---- DATA TO PROCESS

/-- WRITE of an idle caller, not preempted, with the ready bit clear, publishes a buffer of the caller's `n` bytes, and its caller is held
in WAIT.W (R231). -/
theorem exec_write_held {n : DWord} {dev : Word} {host : Nat} {data : List Byte} {s : State} (hi : s.idle s.caller = true)
    (hq : s.quantum = none) (hpos : 0 < n.toInt) (hmax : n.toInt ≤ 4294967295) (hlen : data.length = n.toNat)
    (hslot : s.slot.get .write = .unallocated) (ha : s.allocator = some (dev, host)) (hsource : s.source = some data)
    (hw : s.waiter.get .write = none) (hh : s.handler.get .wc = none) (ho : s.opened.get .write = none)
    (hready : s.ready .write = false) :
    ∃ t b, exec (.write n) s = .next t ∧ BulkHeld .write s.caller (.const .ok) b t ∧ t.offered .write b ∧
      b.len = n.toNat ∧ b.devAddr = dev ∧ t.slot = s.slot.set .write .awaitingCompletion ∧ b.bytes 0 n.toNat = data := by
  obtain ⟨hword, hne⟩ := bulkLength_word hpos hmax
  obtain ⟨haddr, hsize⟩ := begun_addr_size .write (n.setWidth 32) dev host s.caller s
  have hbegun := unmarked_begun (len := n.setWidth 32) (dev := dev) (host := host) (k := s.caller) ho hw
  have hcopied := unmarked_copiedIn (data := data) hbegun
  have hclear : (begun .write (n.setWidth 32) dev host s.caller s).ready .write = false :=
    (congrArg (fun v : Word => v.getLsbD 0) (begun_reg .write _ _ _ _ s (readyReg .write))).trans hready
  refine ⟨bulkPaused .write s.caller _ ((freshBuffer (n.setWidth 32) dev host s).store 0 data) _, _, ?_,
    bulkHeld_bulkPaused hcopied hh, offered_bulkPaused haddr (congrArg _ hsize), hword, rfl,
    by simp [bulkPaused, waiting, copiedIn, begun], hlen ▸ Buffer.bytes_store_self _ 0 data⟩
  rw [exec_write_eq_beginOperation hpos hmax, beginOperation_idle hi, runCallerTask, turnLength_none hq,
    runMicros_beginTransfer hslot hne ha (by simp),
    runMicros_copyIn hbegun.buf hsource (hlen.trans hword.symm) rfl hclear (by simp [bulkRest]), runMicros_bulkRest hcopied]
  rfl

/-- The device may access every byte of an offered buffer, and finds byte `off` at `ADDR_d + off` (R61, R77). -/
theorem deviceMayAccess_of_offered {d : Dir} {b : Buffer} {off n : Nat} {s : State} (h : s.offered d b) (hn : off + n ≤ b.len) :
    deviceMayAccess s d b off n = true ∧ deviceIndex s d b off = off := by
  obtain ⟨hready, haddr, hsize⟩ := h
  have hindex : deviceIndex s d b off = off := by rw [deviceIndex, haddr]; omega
  refine ⟨(deviceMayAccess_iff s d b off n).2 ⟨hready, ?_, ?_, ?_⟩, hindex⟩
  · omega
  · rw [haddr]; omega
  · omega

/-- The device fills an offered read buffer (R7, R77). -/
theorem deviceMove_fill_offered {b : Buffer} {off : Nat} {bytes : List Byte} {s : State} (hb : s.buf.get .read = some b)
    (h : s.offered .read b) (hn : off + bytes.length ≤ b.len) :
    deviceMove (.fill off bytes) s = .next (s.setBuf .read (some (b.store off bytes))) := by
  obtain ⟨hmay, hindex⟩ := deviceMayAccess_of_offered h hn
  simp only [deviceMove, deviceFill, hb, hmay, hindex, if_true]

/-- The device reads an offered write buffer (R7, R75, R77). -/
theorem deviceMove_fetch_offered {b : Buffer} {off n : Nat} {s : State} (hb : s.buf.get .write = some b)
    (h : s.offered .write b) (hn : off + n ≤ b.len) :
    deviceMove (.fetch off n) s = .next { s with seenBytes := b.bytes off n } := by
  obtain ⟨hmay, hindex⟩ := deviceMayAccess_of_offered h hn
  simp only [deviceMove, deviceFetch, hb, hmay, hindex, if_true]

/-! ## The completion event (R250, R251) -/

/-- The state after the reaction of `d`'s completion event: the ready bit cleared, the event acknowledged, the gate Signaled. A block of
`d` that was open has made its write first (R250, R251, R262; log 11). -/
def completed (d : Dir) (s : State) : State :=
  ((updateReady d .clearReady (closeOpen d s)).setPending (completionLine d) false).setGate d .signaled

/-- Nothing is recorded of a reaction that ends in its first turn (R254). -/
theorem State.setHandler_none_turnOver {l : Line} {s : State} (hh : s.handler.get l = none) (hq : s.quantum = none) :
    (s.setHandler l none).turnOver = s := by
  have hset : s.handler.set l none = s.handler := hh ▸ PerLine.set_get s.handler l
  rw [State.setHandler, hset, State.turnOver, ← hq]

/-- The completion event of `d`, not preempted, on a pending line with no reaction in progress (R250, R251). -/
theorem exec_completionOf_pending {d : Dir} {s : State} (hp : s.pending.get (completionLine d) = true)
    (hh : s.handler.get (completionLine d) = none) (hq : s.quantum = none) :
    exec (completionOf d) s = .next (completed d s) := by
  have hrun : runMicros 16 (newTask (completionSteps d) (.const .ok)) s = .done .ok none (completed d s) := by
    refine (runMicros_went (t := newTask [.rmw d .clearReady, .ack (completionLine d), .signal d] _) (.inl rfl) .enter
      (by simp [newTask])).trans ?_
    refine (runMicros_went (t := newTask [.ack (completionLine d), .signal d] _) (.inr (live_none rfl)) (.rmw d .clearReady)
      (by simp [newTask])).trans ?_
    refine (runMicros_went (t := newTask [.signal d] _) (.inl rfl) (.ack (completionLine d)) (by simp [newTask])).trans ?_
    exact runMicros_went_last (t := newTask [] _) (.inl rfl) (.signal d) rfl
  rw [exec_completionOf, dispatchEvent_ready hh hp, runHandlerTask, turnLength_none hq, hrun]
  exact congrArg _ (State.setHandler_none_turnOver (by simpa [completed] using hh) (by simpa [completed] using hq))

@[simp] theorem completed_ready (d : Dir) (s : State) : (completed d s).ready d = false := by
  rw [completed, State.setGate_ready, State.setPending_ready, State.ready, updateReady_reg_same, applyReadyUpdate_bit0]

/-- The device raises the completion event of the transfer that is waited for: its reaction leaves the caller held, with the gate
Signaled (R43, R250, R251). -/
theorem BulkHeld.completed {d : Dir} {k : Nat} {fin : Finish} {b : Buffer} {s : State} (h : BulkHeld d k fin b s) :
    exec (completionOf d) (s.setPending (completionLine d) true) = .next (completed d (s.setPending (completionLine d) true)) ∧
      BulkHeld d k fin b (completed d (s.setPending (completionLine d) true)) := by
  obtain ⟨htask, hresult, hslot, hbuf, hhandle, hwaiter, hopened, hquantum, hreaction⟩ := h
  refine ⟨exec_completionOf_pending (by simp) hreaction hquantum, ?_⟩
  constructor <;> simp [Machine.completed, *]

--------

THE TASK — Write out every entry exactly as given.

TASK RESULT —
/-- WRITE of an idle caller, not preempted, with the ready bit clear, publishes a buffer of the caller's `n` bytes, and its caller is held
in WAIT.W (R231). -/
theorem exec_write_held {n : DWord} {dev : Word} {host : Nat} {data : List Byte} {s : State} (hi : s.idle s.caller = true)
    (hq : s.quantum = none) (hpos : 0 < n.toInt) (hmax : n.toInt ≤ 4294967295) (hlen : data.length = n.toNat)
    (hslot : s.slot.get .write = .unallocated) (ha : s.allocator = some (dev, host)) (hsource : s.source = some data)
    (hw : s.waiter.get .write = none) (hh : s.handler.get .wc = none) (ho : s.opened.get .write = none)
    (hready : s.ready .write = false) :
    ∃ t b, exec (.write n) s = .next t ∧ BulkHeld .write s.caller (.const .ok) b t ∧ t.offered .write b ∧
      b.len = n.toNat ∧ b.devAddr = dev ∧ t.slot = s.slot.set .write .awaitingCompletion ∧ b.bytes 0 n.toNat = data := by
  obtain ⟨hword, hne⟩ := bulkLength_word hpos hmax
  obtain ⟨haddr, hsize⟩ := begun_addr_size .write (n.setWidth 32) dev host s.caller s
  have hbegun := unmarked_begun (len := n.setWidth 32) (dev := dev) (host := host) (k := s.caller) ho hw
  have hcopied := unmarked_copiedIn (data := data) hbegun
  have hclear : (begun .write (n.setWidth 32) dev host s.caller s).ready .write = false :=
    (congrArg (fun v : Word => v.getLsbD 0) (begun_reg .write _ _ _ _ s (readyReg .write))).trans hready
  refine ⟨bulkPaused .write s.caller _ ((freshBuffer (n.setWidth 32) dev host s).store 0 data) _, _, ?_,
    bulkHeld_bulkPaused hcopied hh, offered_bulkPaused haddr (congrArg _ hsize), hword, rfl,
    by simp [bulkPaused, waiting, copiedIn, begun], hlen ▸ Buffer.bytes_store_self _ 0 data⟩
  rw [exec_write_eq_beginOperation hpos hmax, beginOperation_idle hi, runCallerTask, turnLength_none hq,
    runMicros_beginTransfer hslot hne ha (by simp),
    runMicros_copyIn hbegun.buf hsource (hlen.trans hword.symm) rfl hclear (by simp [bulkRest]), runMicros_bulkRest hcopied]
  rfl

/-- The device may access every byte of an offered buffer, and finds byte `off` at `ADDR_d + off` (R61, R77). -/
theorem deviceMayAccess_of_offered {d : Dir} {b : Buffer} {off n : Nat} {s : State} (h : s.offered d b) (hn : off + n ≤ b.len) :
    deviceMayAccess s d b off n = true ∧ deviceIndex s d b off = off := by
  obtain ⟨hready, haddr, hsize⟩ := h
  have hindex : deviceIndex s d b off = off := by rw [deviceIndex, haddr]; omega
  refine ⟨(deviceMayAccess_iff s d b off n).2 ⟨hready, ?_, ?_, ?_⟩, hindex⟩
  · omega
  · rw [haddr]; omega
  · omega

/-- The device fills an offered read buffer (R7, R77). -/
theorem deviceMove_fill_offered {b : Buffer} {off : Nat} {bytes : List Byte} {s : State} (hb : s.buf.get .read = some b)
    (h : s.offered .read b) (hn : off + bytes.length ≤ b.len) :
    deviceMove (.fill off bytes) s = .next (s.setBuf .read (some (b.store off bytes))) := by
  obtain ⟨hmay, hindex⟩ := deviceMayAccess_of_offered h hn
  simp only [deviceMove, deviceFill, hb, hmay, hindex, if_true]

/-- The device reads an offered write buffer (R7, R75, R77). -/
theorem deviceMove_fetch_offered {b : Buffer} {off n : Nat} {s : State} (hb : s.buf.get .write = some b)
    (h : s.offered .write b) (hn : off + n ≤ b.len) :
    deviceMove (.fetch off n) s = .next { s with seenBytes := b.bytes off n } := by
  obtain ⟨hmay, hindex⟩ := deviceMayAccess_of_offered h hn
  simp only [deviceMove, deviceFetch, hb, hmay, hindex, if_true]

/-! ## The completion event (R250, R251) -/

/-- The state after the reaction of `d`'s completion event: the ready bit cleared, the event acknowledged, the gate Signaled. A block of
`d` that was open has made its write first (R250, R251, R262; log 11). -/
def completed (d : Dir) (s : State) : State :=
  ((updateReady d .clearReady (closeOpen d s)).setPending (completionLine d) false).setGate d .signaled

/-- Nothing is recorded of a reaction that ends in its first turn (R254). -/
theorem State.setHandler_none_turnOver {l : Line} {s : State} (hh : s.handler.get l = none) (hq : s.quantum = none) :
    (s.setHandler l none).turnOver = s := by
  have hset : s.handler.set l none = s.handler := hh ▸ PerLine.set_get s.handler l
  rw [State.setHandler, hset, State.turnOver, ← hq]

/-- The completion event of `d`, not preempted, on a pending line with no reaction in progress (R250, R251). -/
theorem exec_completionOf_pending {d : Dir} {s : State} (hp : s.pending.get (completionLine d) = true)
    (hh : s.handler.get (completionLine d) = none) (hq : s.quantum = none) :
    exec (completionOf d) s = .next (completed d s) := by
  have hrun : runMicros 16 (newTask (completionSteps d) (.const .ok)) s = .done .ok none (completed d s) := by
    refine (runMicros_went (t := newTask [.rmw d .clearReady, .ack (completionLine d), .signal d] _) (.inl rfl) .enter
      (by simp [newTask])).trans ?_
    refine (runMicros_went (t := newTask [.ack (completionLine d), .signal d] _) (.inr (live_none rfl)) (.rmw d .clearReady)
      (by simp [newTask])).trans ?_
    refine (runMicros_went (t := newTask [.signal d] _) (.inl rfl) (.ack (completionLine d)) (by simp [newTask])).trans ?_
    exact runMicros_went_last (t := newTask [] _) (.inl rfl) (.signal d) rfl
  rw [exec_completionOf, dispatchEvent_ready hh hp, runHandlerTask, turnLength_none hq, hrun]
  exact congrArg _ (State.setHandler_none_turnOver (by simpa [completed] using hh) (by simpa [completed] using hq))

@[simp] theorem completed_ready (d : Dir) (s : State) : (completed d s).ready d = false := by
  rw [completed, State.setGate_ready, State.setPending_ready, State.ready, updateReady_reg_same, applyReadyUpdate_bit0]

/-- The device raises the completion event of the transfer that is waited for: its reaction leaves the caller held, with the gate
Signaled (R43, R250, R251). -/
theorem BulkHeld.completed {d : Dir} {k : Nat} {fin : Finish} {b : Buffer} {s : State} (h : BulkHeld d k fin b s) :
    exec (completionOf d) (s.setPending (completionLine d) true) = .next (completed d (s.setPending (completionLine d) true)) ∧
      BulkHeld d k fin b (completed d (s.setPending (completionLine d) true)) := by
  obtain ⟨htask, hresult, hslot, hbuf, hhandle, hwaiter, hopened, hquantum, hreaction⟩ := h
  refine ⟨exec_completionOf_pending (by simp) hreaction hquantum, ?_⟩
  constructor <;> simp [Machine.completed, *]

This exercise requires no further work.